Having spent decades in charge of IT at many of the world’s largest banks, Anne Boden – CEO of startup bank, Starling – has witnessed first hand the challenge faced by the financial sector as it faces a wave of digital transformation.
Now, as the head of one of a new breed of challenger banks offering services centred around mobile devices, Boden is aiming to disrupt the industry in which she has forged her career.
“I think the time is now right to give consumers what they really want,” Boden said, speaking to Techworld last week.
“Amazon has changed shopping, iTunes has changed music, but nobody has changed banking. It needs people who know about banking and are passionate about technology to change it – and I am passionate about technology.”
Boden’s background in the financial sector is impressive. The computer science graduate started out at Lloyds Bank in the early eighties, before going on to senior IT roles at UBS, AON, ABN Amro and Royal Bank of Scotland, eventually taking up the chief operating officer post at Allied Irish Banks in 2011.
However, at the end of 2013 she left her COO role to create the challenger bank which is expected to launch next year, subject to regulatory approval.
“I came to the conclusion that banking is broken,” Boden says, “it is broken and it needs fixing. And the only way to fix it is to start from scratch.”
'We will be the app store for financial services'
Boden says the startup can offer an alternative to the established lenders, focusing solely on current accounts and forgoing a costly branch network.

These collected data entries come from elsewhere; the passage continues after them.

-- ==== Sys2Proof/Machine/P256.lean ====
section
/-! DEFINITION. ECDSA on NIST P-256 with SHA-256 digests (R421, R422, R399), as FIPS 186-5 gives it. -/

namespace Sys2Proof.Machine

open Sys2Proof

def p256P : Nat := 0xFFFFFFFF00000001000000000000000000000000FFFFFFFFFFFFFFFFFFFFFFFF
def p256N : Nat := 0xFFFFFFFF00000000FFFFFFFFFFFFFFFFBCE6FAADA7179E84F3B9CAC2FC632551
def p256B : Nat := 0x5AC635D8AA3A93E7B3EBBD55769886BC651D06B0CC53B0F63BCE3C3E27D2604B
def p256G : Nat × Nat :=
  (0x6B17D1F2E12C4247F8BCE6E563A440F277037D812DEB33A0F4A13945D898C296, 0x4FE342E2FE1A7F9B8EE7EB4A7C0F9E162BCE33576B315ECECBB6406837BF51F5)

/-- b^e modulo m, over k bits of e. -/
def powMod (m b : Nat) : Nat → Nat → Nat
  | 0, _ => 1 % m
  | k + 1, e => let h := powMod m (b * b % m) k (e / 2); if e % 2 = 1 then b * h % m else h
def invMod (m a : Nat) : Nat := powMod m (a % m) 256 (m - 2)

/-- A point of the curve; `none` is the point at infinity. -/
abbrev Point := Option (Nat × Nat)

def addPoint (a b : Point) : Point :=
  match a, b with
  | none, q => q
  | p, none => p
  | some (x1, y1), some (x2, y2) =>
    let p := p256P
    if x1 = x2 && (y1 + y2) % p = 0 then none
    else
      let l := if x1 = x2 then (3 * x1 * x1 + (p - 3)) * invMod p (2 * y1) % p else (y2 + p - y1) * invMod p (x2 + p - x1) % p
      let x := (l * l + (p - x1) + (p - x2)) % p
      some (x, (l * (x1 + p - x) + (p - y1)) % p)

/-- k·P over n bits of k. -/
def mulPoint (a : Point) : Nat → Nat → Point
  | 0, _ => none
  | n + 1, k => let h := mulPoint (addPoint a a) n (k / 2); if k % 2 = 1 then addPoint a h else h

/-- A pair of coordinates that lies on the curve. -/
def onCurve (p : Nat × Nat) : Bool :=
  p.1 < p256P && p.2 < p256P && p.2 * p.2 % p256P = (p.1 * p.1 * p.1 + (p256P - 3) * p.1 + p256B) % p256P
def pointBytes (p : Nat × Nat) : List Byte := beBytes 32 p.1 ++ beBytes 32 p.2

/-- The signature (r, s) of a digest under a private key, with the per-message secret k. -/
def ecdsaSign (d k e : Nat) : Nat × Nat :=
  let r := match mulPoint (some p256G) 256 (k % p256N) with
    | some (x, _) => x % p256N
    | none => 0
  (r, invMod p256N k * (e + r * d) % p256N)

/-- Verification under a public point. -/
def ecdsaVerify (q : Point) (e : Nat) (sig : Nat × Nat) : Bool :=
  let (r, s) := sig
  let w := invMod p256N s
  0 < r && r < p256N && 0 < s && s < p256N &&
  match addPoint (mulPoint (some p256G) 256 (e * w % p256N)) (mulPoint q 256 (r * w % p256N)) with
  | some (x, _) => x % p256N = r
  | none => false

end Sys2Proof.Machine
end

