/-- The sealed key blob (R399). -/
def sealingKey : BitVec 256 := Config.deriveKey 1 Config.fusedSecret Config.keystoneFirmware
def State.keyBlob (s : State) : List Byte :=
  let live := s.tenancies.filter fun e => e.2.cfg.getLsbD 63
  let keys := (List.range 256).filter fun k => (s.keySlot k).st ≠ 0
  let ten := live.flatMap fun (t, x) =>
    words8 [t, x.cfg.toNat, x.lane.toNat, x.port.toNat, x.root.toNat, x.rebase, x.dlwin, x.lease, x.counter, x.links.length] ++ leBytes 64 x.xts.toNat ++
      leBytes 32 x.wrap.toNat ++ x.links.flatMap fun l => leBytes 8 l.1 ++ leBytes 32 l.2.toNat
  let slots := keys.flatMap fun k =>
    let q := s.keySlot k
    words8 [k, q.tenancy, b2n q.requester.isSome] ++ leBytes 32 q.key.toNat ++ leBytes 32 q.hash.toNat ++ leBytes 32 (q.requester.getD 0)
  let plain := words8 [live.length, keys.length] ++ ten ++ slots
  let cipher := gcmCrypt sealingKey (beBytes 12 0) plain
  cipher ++ gcmTag sealingKey (beBytes 12 0) [] cipher

/-- Banks of HELD bricks that a manifest of 59 segments has room for, beside the stacks, the SRAMs and the blob (R399). DESIGN CHOICE (log 21): further HELD bricks are left out. -/
def heldSegments : Nat := 59 - 12 - 4 - 1

/-- Segments: KIND, unit, bytes (R399). -/
def State.segments (s : State) : List (Nat × Nat × List Byte) :=
  ((List.range 12).map fun k => (1, k, (List.range stackBytes).map fun o => cellsGet s.hbm (stackPa k o))) ++
  (((s.bricks.filter fun e => e.2.life = .held).take heldSegments).map fun e => (2, e.1, cellsRead e.2.bank 0 65536)) ++
  ((List.range 4).map fun d => (3, d, s.sram d)) ++
  [(4, 0, s.keyBlob)]

/-- The manifest, signed, with the segments behind it (R399). -/
def State.checkpointBytes (s : State) (us : Nat) : List Byte × State :=
  let segs := s.segments
  let table := (segs.foldl (fun (p : List Byte × Nat) g =>
    (p.1 ++ words8 [g.1 + g.2.1 * 2 ^ 8, 0, g.2.2.length, p.2] ++ beBytes 32 (sha256 g.2.2).toNat, p.2 + g.2.2.length)) ([], 4096)).1
  let head := padTo 0x100 (words8 [2 ^ 60 + segs.length] ++ beBytes 32 (sha256 Config.identityCertificate).toNat ++ beBytes 32 Config.keystoneFirmware.toNat ++ leBytes 8 us)
  let body := padTo 0xFC0 (head ++ table)
  let (sig, s) := s.signed (sha256 body).toNat
  (body ++ sig ++ segs.flatMap fun g => g.2.2, s)

/-- Every loft line is written back (R398). -/
def State.flushLoft (s : State) : State := s.loft.foldl (fun s e => s.writeBack e.1 false) s

/-- The errors that a checkpoint's reads meet, each reported by its own path (R402, R405): HBM words, and words of the banks that it streams. -/
def State.meetStreamed (s : State) : State :=
  let s := s.hbmUe.foldl (fun s w => s.hbmUeRecord (8 * w) 8) s
  ((s.bricks.filter fun e => e.2.life = .held).take heldSegments).foldl (fun s e => e.2.bankUe.foldl (fun s w => s.meetBad (.bank (BitVec.ofNat 14 e.1)) (8 * w)) s) s

/-- The port mask of CHKPT and RESTORE (R440). -/
def Command.portMask (c : Command) : Nat := bits (c.body.getD 0 0).toNat 35 0

/-- CHKPT (R398): waves halt what may be halted, each to an address that foreman firmware chooses (a free draw, log 8); after them, and at most 1 s for regions that may not be halted, the device streams over the ports named. DESIGN CHOICE (log 21): it waits while none of them can carry the stream (R441). -/
def execChkpt (s : State) : Outcome :=
  runCommand s 2 1 fun c =>
    match c.started with
    | none => .next (s.modHost fun h => { h with commands := modifyAt (fun (c : Command) => { c with started := some s.ns }) 0 h.commands })
    | some t0 =>
      match allSlots.find? s.mayWave with
      | some r =>
        let (a, s) := s.draw
        .next (s.startWave r (2 ^ 63 + r.slot * 2 ^ 57 + 2 ^ 56) (a % 2 ^ 42 * 4096) false)
      | none =>
        let active := allSlots.filter fun r => (s.slot r).active
        if active.isEmpty then
          let (l, s') := s.flushLoft.meetStreamed.checkpointBytes s.us
          stepWhen (!(s.carriers c.portMask).isEmpty) s ((s'.modHost fun h => { h with safeTier := (h.safeTier.filter fun e => e.1 ≠ c.arg.toNat) ++ [(c.arg.toNat, l)] }).endCommand c stOk 0)
        else
          stepWhen (t0 + 1000000000 ≤ s.ns && active.all fun r => (s.slot r).pre = 0) s (s.endCommand c stBusy 0)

Instead it will rely solely on digital channels for customer interactions.
With smartphones becoming increasingly ubiquitous, the number of UK mobile banking users is set to almost double from 17.8 million to 32.6 million by 2020, according to recent research.
“What is different about Starling is that we only do current accounts – nothing else,” Boden says.
"We think people will make their own minds up about where to [buy products] in future, We are going to give the best current account in the world, and when they want the best mortgage in the world we are going to offer it, but through somebody else, not us.
"We will become the app store of financial services, providing the infrastructure, providing lots of tools around your current account.”
Harnessing transaction data
By building its technology from scratch, Boden says Starling will offer more personalised services using modern analytics techniques. This means making use of the detailed information generated with each transaction.
“When I started building systems in 1981 and 1982 we could only keep the information online for 30 days - the storage was very expensive. What if we could collate all the transaction data with all the contextual data about where the transaction was made and the circumstances? Then we could use natural language to enquire from it.
“And what if we had analytics to deduce and have insights and actions on that particular information? We are building that now.”
Boden is tight-lipped on the exact technologies the bank will use, though it involve a combination of ‘off the shelf’ software and in-house developed systems. Open source technologies such as Hadoop will form the basis of its analytics platform, and public cloud services will be considered for certain purposes.
“We will be using the cloud for some of the unstructured data,” she says. “We cannot use the cloud for banking data, because the regulator doesn’t allow you. But we can use cloud technologies for coming up with scalable solutions.”
Boden says the agility afforded by modern technology offers an advantage over the established lenders. While many banks spend vast sums on IT, much of this is on maintaining ageing systems, rather than supporting innovation.
And with a number of new banks aiming to enter the market following the relaxation of rules by UK regulators in 2013 -– such as Atom and Mondo - this has the potential to disrupt the incumbents.
Boden believes it will difficult to for the large banks to keep pace with the pace of technological innovation.
“I think that 50 percent of the existing banks will not be around in five ten years time. Some will reinvent themselves and some will fall by the wayside,” she says.
“Whatever happens, the bar will raise. When you get new entrants and people doing interesting things, the standard raises for everybody.”
Pace of innovation
Boden is also sceptical about the potential for established players to create their own separate banks to head off this threat, with the incorporate culture likely to stifle significant changes.
“In order to create a new startup bank you have to cannibalise your own business,” she says. “You have to be brave and admit that you can’t do it yourself. It takes quite a lot for a board to get together and decide they can’t do it [within its traditional operations], and they have to set up something separate. It is a psychological and a cultural issue.
“You then have to let it make all the mistakes of a new bank. So what would happen is that someone would say 'we don’t want you using your own HR system, we want you to use ours, we don’t want you to sue your own general ledger we want you to use ours'. Or 'we have a really good deal with Oracle, can you use Oracle rather than something open source?'
“And you can imagine what will happen. You have layer upon layer of compromise until you have an organisation that is dependent on the [parent bank].”
For Starling, the next are to find more funding to continue development of its services. It has already secured funding from high net worth individuals, Boden says, and is now seeking £10 million through institutional investors.
Ahead of its proposed launch, Starling aims for a further £20 million to build its capital and continue systems development.
“The investment has to go to the technology build and for regulator capital. But the vast majority of the spend is going into technology. That is good – we are a technology company with a banking licence.